On a Geo primary site this error can be ignored.

This happens because GitLab is attempting to display registries from the Geo tracking database which doesn't exist on the primary site (only the original projects exist on the primary; no replicated projects are present, therefore no tracking database exists).

Secondary site returns 400 error "Request header or cookie too large"

This error can happen when the internal URL of the primary site is incorrect.

For example, when you use a unified URL and the primary site's internal URL is also equal to the external URL. This causes a loop when a secondary site proxies requests to the primary site's internal URL.

To fix this issue, set the primary site's internal URL to a URL that is:

Unique to the primary site.
Accessible from all secondary sites.

Visit the primary site.
Set up the internal URLs.

Secondary site returns `Received HTTP code 403 from proxy after CONNECT`

If you have installed GitLab using the Linux package (Omnibus) and have configured the no_proxy custom environment variable for Gitaly, you may experience this issue.
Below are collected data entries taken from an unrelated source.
/-- A bank at reset (R562). -/
def bankReset : Bank :=
  { state := .available, forbid := false, retire := false, parity := false, recode := false, zeroed := false
    written := 0, corrected := 0, uncorrectable := 0, poisonReads := 0 }

/-- Shared sample memory at reset (R562). -/
def smemReset : Smem :=
  { bank := Vector.replicate 48 bankReset, faults := []
    errLoc := { word := 0, bank := 0, syndrome := 0, kind := 0, scrub := false, stamp := 0 }
    codeIgnored := false, period := 24, bitmapSel := 0 }

/-- A retirement map that names no unit (R559). -/
def mapReset : RetireMap :=
  { updates := 0, engines := 0, banks := 0, lanes := 0, rx := 0, tx := 0, madcs := 0, history := [] }

/-- A sensor at reset (R645): no sample yet. -/
def sensorReset : Sensor := { samples := [], value := 0, failed := false, awaySince := none, hot := 0 }

/-- A zone's default thresholds (R627, R628). -/
def zoneCfgDefault : ZoneCfg := { lowWarn := -240, highWarn := 800, throttle := 840, hyst := 3, dwell := 10 }

/-- No dwell runs (R628). -/
def zoneTimersReset : ZoneTimers :=
  { cold := none, low := none, high := none, throttle := none, thaw := none, halt := none, flash := none
    bands := Vector.replicate 4 none }

/-- A zone at reset (R645). -/
def zoneReset : Zone :=
  { cfg := zoneCfgDefault, value := 0, band := none, highWarn := false, lowWarn := false, throttle := false
    critical := false, cold := false, noSensor := false, timers := zoneTimersReset
    cross := Vector.replicate 4 none }

/-- The thermal block after a cold reset (R645, R694). -/
def thermalReset : Thermal :=
  { sensor := Vector.replicate 24 sensorReset, zone := Vector.replicate 6 zoneReset, thawPower := 40, interval := 1000
    thaw := false, halted := false
    overcast := { stage := 0, request := 0, shed := [], last := 0, slow := false }
    ledger := { bins := Vector.replicate 6 (Vector.replicate 7 0), life := 0 }, lifeFull := false, ledgerSel := 0 }

/-- A lane at reset: OFF and in no link (R441). -/
def laneReset : Lane :=
  { cfg := { rate := 0, fecOff := false, txInvert := false, link := none, spare := false }
    state := .off, data := false, forbid := false, rxInverted := false, los := false, loa := false, fecFail := false
    degraded := false, band := 0, testPending := false, corrected := 0, uncorrectable := 0, ser := 0, serNow := 0
    above := 0, below := 0, badFrames := [], peerLane := none, issue := none, retrain := false, enabled := false, recovering := false, absent := 0,
    arrival := none, peerArrival := none }

/-- A link at reset: unused (R441). -/
def linkReset : Link :=
  { cfg := { kind := 0, peer := 0, timeSource := false, asym := 0 }, peerSeen := 0, peerMismatch := false, late := 0
    early := 0 }

/-- Soldin Link at reset (R441). -/
def linkBlockReset : LinkBlock :=
  { node := 0, site := 0, degSer := 100, lane := Vector.replicate 64 laneReset, link := Vector.replicate 16 linkReset
    streams := [], feeds := [], pending := none, buffered := [], toSend := [], filling := [], played := [], timeLink := none }

/-- A slot directory that names no image. -/
def dirReset : SlotDir :=
  { active := none, previous := none, staged := none, confirmed := true, returned := false, high := 0 }

/-- The flash of a part on which nothing has been stored yet. DESIGN CHOICE: the spec gives no factory contents. -/
def flashReset : Flash :=
  { queue := [], tries := 0, failed := false, retryAt := 0, held := false, late := false, area := Vector.replicate 3 none
    dirs := Vector.replicate 2 (0, dirReset), maps := Vector.replicate 2 mapReset
    ledgers := Vector.replicate 2 (0, { bins := Vector.replicate 6 (Vector.replicate 7 0), life := 0 }), boot := false }

/-- A stream that has taken no sample. -/
def lineReset : StreamLine := { last := 0, estimate := 0, count := 0, stages := [], output := 0, taken := 0 }

/-- A converter at reset: OFF (R538). DESIGN CHOICE: the fields with a dash in the entry read 0. -/
def converterReset : Converter :=
  { cfg := { mode := .off, trigger := 0, policy := 0, steps := [], preset := 0, dcShift := 0, streamInput := 0, openCheck := false
             dcBlock := false, refAlways := false, param1 := 0, param2 := 0 }
    refReady := false, running := false, pending := false, lastAborted := false, overrun := 0, restarts := 0, next := none
    queue := [], cal := none, calInput := 0, lastPhase := .zero, line := lineReset }

/-- A sense input at reset (R538). -/
def senseReset : Sense :=
  { value := 0, raw := 0, updates := 0, stream := false, isOpen := false, openRun := 0, clearRun := 0, trim := 0, offset := 0
    imageTrim := 0, imageOffset := 0, zero := none }

/-- The monitor block at reset (R538). -/
def monitorReset : Monitor :=
  { conv := Vector.replicate 8 converterReset, sense := Vector.replicate 128 senseReset
    cmp := Vector.replicate 64 { cfg := { enable := false, hyst := 0, hi := 0, lo := 0 }, tripped := false, latch := false }
    timeout := 1000 }

/-- A trace buffer at reset (R509). -/
def traceReset : Trace :=
  { armed := none, address := none, continuous := false, slot := 0, sel := [0, 0, 0, 0], decim := 1, trigger := 0, pre := 0
    instant := 0, triggered := false, skip := 0, entries := [], next := 0 }

/-- The control engine at reset: every slot disabled (R509). -/
def controlReset : Control :=
  { slot := Vector.replicate 64 none, baseLog2 := 0, swaps := Vector.replicate 64 0, tick := 0, biasSent := Vector.replicate 64 none
    trace := Vector.replicate 16 traceReset, traceSel := 0 }

/-- No SPDM request answered yet. -/
def negotiationReset : Negotiation := { version := false, capabilities := false, algorithms := false }

/-- Security and management after a cold reset (R671). DESIGN CHOICE: the OTP values that the registers reset to are those of an unowned part
with min_svn 0, and both address straps read 0. -/
def securityReset : Security :=
  { debug := 0, owner := Vector.replicate 4 { hash := 0, programmed := false, revoked := false, usable := false }, minSvn := 0
    running := none, slot := false, fw := Vector.replicate 2 none, failures := 0, lockedOut := false, keyBad := false, fwWindow := 600
    mgmtFw := false, windowEnd := none, windowStamp := 0, asked := none, restart := none, load := none, writes := none, nonce := none
    nonces := 0, eid := 0, addr := 0, pecErrors := 0, spdmMctp := negotiationReset, spdmDoe := negotiationReset }

/-- The machine right after reset. -/
def State.reset : State :=
  { pending := [], held := [], out := [], free := 0, time := timeReset, tdd := tddReset, boot := bootReset,
    hif := hifReset, evr := recorderReset, pmc := countersReset, flt := collectorReset,
    cfg := configReset,
    sec := securityReset,
    mon := monitorReset,
    cen := controlReset,
    flash := flashReset,
    plc := placementReset,
    mem := smemReset,
    map := mapReset,
    thm := thermalReset,
    lnk := linkBlockReset,
    tiles := tilesReset,
    fec := frontEndReset,
    dfe := dfeReset,
    sig := signalsReset,
    slices := slicesReset,
    can := cancelReset,
    nps := protectReset }

end Sys2Proof.Machine
end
Affected versions:

15.4.6
15.5.0-15.5.6
15.6.0-15.6.3
15.7.0-15.7.1

This is due to a bug introduced in the included version of cURL shipped with the Linux package 15.4.6 and later. You should upgrade to a later version where this has been fixed.

The bug causes all wildcard domains (.example.com) to be ignored except for the last on in the no_proxy environment variable list. Therefore, if for any reason you cannot upgrade to a newer version, you can work around the issue by moving your wildcard domain to the end of the list:

Edit /etc/gitlab/gitlab.rb:

gitaly['env'] = {
  "no_proxy" => "sever.yourdomain.org, .yourdomain.com",
}

Reconfigure GitLab:
```
sudo gitlab-ctl reconfigure
```

You can have only one wildcard domain in the no_proxy list.

Geo Admin area returns 404 error for a secondary site

Sometimes sudo gitlab-rake gitlab:geo:check indicates that Rails nodes of the secondary sites are healthy, but a 404 Not Found error message for the secondary site is returned in the Geo Admin area on the web interface for the primary site.